What you need to do:
Use the entries below and reproduce exactly the lines from the one containing "next state. -/" down to the one containing "cases w <;> simp_all", both of them included.

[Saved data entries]
[Start of section]

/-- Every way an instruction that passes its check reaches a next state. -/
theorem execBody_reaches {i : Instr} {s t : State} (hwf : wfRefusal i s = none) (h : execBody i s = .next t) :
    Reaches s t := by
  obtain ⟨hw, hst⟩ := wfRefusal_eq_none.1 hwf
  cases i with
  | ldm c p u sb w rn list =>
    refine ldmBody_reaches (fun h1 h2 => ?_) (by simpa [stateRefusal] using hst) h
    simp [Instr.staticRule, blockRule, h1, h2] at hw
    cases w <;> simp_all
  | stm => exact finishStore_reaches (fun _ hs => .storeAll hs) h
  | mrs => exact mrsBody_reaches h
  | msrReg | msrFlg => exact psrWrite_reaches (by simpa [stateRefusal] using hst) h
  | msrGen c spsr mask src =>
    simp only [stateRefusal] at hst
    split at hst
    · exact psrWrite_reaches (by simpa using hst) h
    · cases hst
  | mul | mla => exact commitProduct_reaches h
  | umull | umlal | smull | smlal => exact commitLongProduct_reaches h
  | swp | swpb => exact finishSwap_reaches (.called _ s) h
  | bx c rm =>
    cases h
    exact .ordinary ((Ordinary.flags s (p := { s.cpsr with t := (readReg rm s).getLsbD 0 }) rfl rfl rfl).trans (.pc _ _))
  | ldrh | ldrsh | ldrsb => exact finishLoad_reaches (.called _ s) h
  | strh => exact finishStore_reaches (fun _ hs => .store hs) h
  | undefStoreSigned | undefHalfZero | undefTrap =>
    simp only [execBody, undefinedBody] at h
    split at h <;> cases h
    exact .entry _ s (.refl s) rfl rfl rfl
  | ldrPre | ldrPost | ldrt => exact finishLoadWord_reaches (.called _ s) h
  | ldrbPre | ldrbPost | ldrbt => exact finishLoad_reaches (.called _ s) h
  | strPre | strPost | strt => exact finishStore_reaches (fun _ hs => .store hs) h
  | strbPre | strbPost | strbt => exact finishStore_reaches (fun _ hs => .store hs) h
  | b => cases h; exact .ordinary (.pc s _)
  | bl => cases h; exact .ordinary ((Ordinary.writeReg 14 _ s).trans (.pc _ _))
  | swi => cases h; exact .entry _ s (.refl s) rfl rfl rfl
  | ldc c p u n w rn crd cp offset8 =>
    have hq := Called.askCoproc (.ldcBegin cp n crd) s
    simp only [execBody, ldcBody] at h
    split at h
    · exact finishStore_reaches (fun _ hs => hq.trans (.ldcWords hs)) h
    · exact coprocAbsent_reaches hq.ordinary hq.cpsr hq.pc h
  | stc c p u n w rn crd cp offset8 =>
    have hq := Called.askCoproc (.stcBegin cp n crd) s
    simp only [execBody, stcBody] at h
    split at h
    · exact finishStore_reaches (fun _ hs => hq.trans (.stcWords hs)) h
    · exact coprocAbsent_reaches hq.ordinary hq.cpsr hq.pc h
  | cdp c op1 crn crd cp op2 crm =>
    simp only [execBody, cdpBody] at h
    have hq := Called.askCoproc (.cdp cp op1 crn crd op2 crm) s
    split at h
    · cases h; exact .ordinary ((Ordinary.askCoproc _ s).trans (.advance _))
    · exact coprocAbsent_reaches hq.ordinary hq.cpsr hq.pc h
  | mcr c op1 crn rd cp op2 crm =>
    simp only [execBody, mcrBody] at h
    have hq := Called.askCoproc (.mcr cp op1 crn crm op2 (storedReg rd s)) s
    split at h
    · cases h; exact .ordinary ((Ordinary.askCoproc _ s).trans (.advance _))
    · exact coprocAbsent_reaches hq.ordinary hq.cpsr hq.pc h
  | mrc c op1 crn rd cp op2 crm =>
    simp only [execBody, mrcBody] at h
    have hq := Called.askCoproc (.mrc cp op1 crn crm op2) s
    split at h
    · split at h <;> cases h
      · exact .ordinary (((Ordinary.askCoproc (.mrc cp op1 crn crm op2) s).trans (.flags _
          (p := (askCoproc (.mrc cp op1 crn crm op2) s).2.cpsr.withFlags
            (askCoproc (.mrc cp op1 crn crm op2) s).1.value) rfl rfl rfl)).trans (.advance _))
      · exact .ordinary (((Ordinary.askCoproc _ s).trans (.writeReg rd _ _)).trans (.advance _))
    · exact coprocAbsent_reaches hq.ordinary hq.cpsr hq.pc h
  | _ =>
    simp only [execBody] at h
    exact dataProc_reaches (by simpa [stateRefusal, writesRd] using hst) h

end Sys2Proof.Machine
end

[End of section]
[Start of section]

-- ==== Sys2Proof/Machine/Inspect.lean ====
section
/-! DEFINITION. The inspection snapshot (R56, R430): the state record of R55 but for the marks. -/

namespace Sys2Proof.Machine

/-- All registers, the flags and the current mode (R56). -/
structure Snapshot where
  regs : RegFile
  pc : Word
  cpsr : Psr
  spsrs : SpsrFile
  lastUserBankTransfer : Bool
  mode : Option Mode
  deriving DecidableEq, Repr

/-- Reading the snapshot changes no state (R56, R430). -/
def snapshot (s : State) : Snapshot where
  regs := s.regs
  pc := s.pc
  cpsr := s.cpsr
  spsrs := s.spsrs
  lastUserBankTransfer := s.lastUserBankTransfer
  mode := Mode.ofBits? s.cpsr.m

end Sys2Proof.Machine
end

[End of section]

Exercise answer:
/-- Every way an instruction that passes its check reaches a next state. -/
theorem execBody_reaches {i : Instr} {s t : State} (hwf : wfRefusal i s = none) (h : execBody i s = .next t) :
    Reaches s t := by
  obtain ⟨hw, hst⟩ := wfRefusal_eq_none.1 hwf
  cases i with
  | ldm c p u sb w rn list =>
    refine ldmBody_reaches (fun h1 h2 => ?_) (by simpa [stateRefusal] using hst) h
    simp [Instr.staticRule, blockRule, h1, h2] at hw
    cases w <;> simp_all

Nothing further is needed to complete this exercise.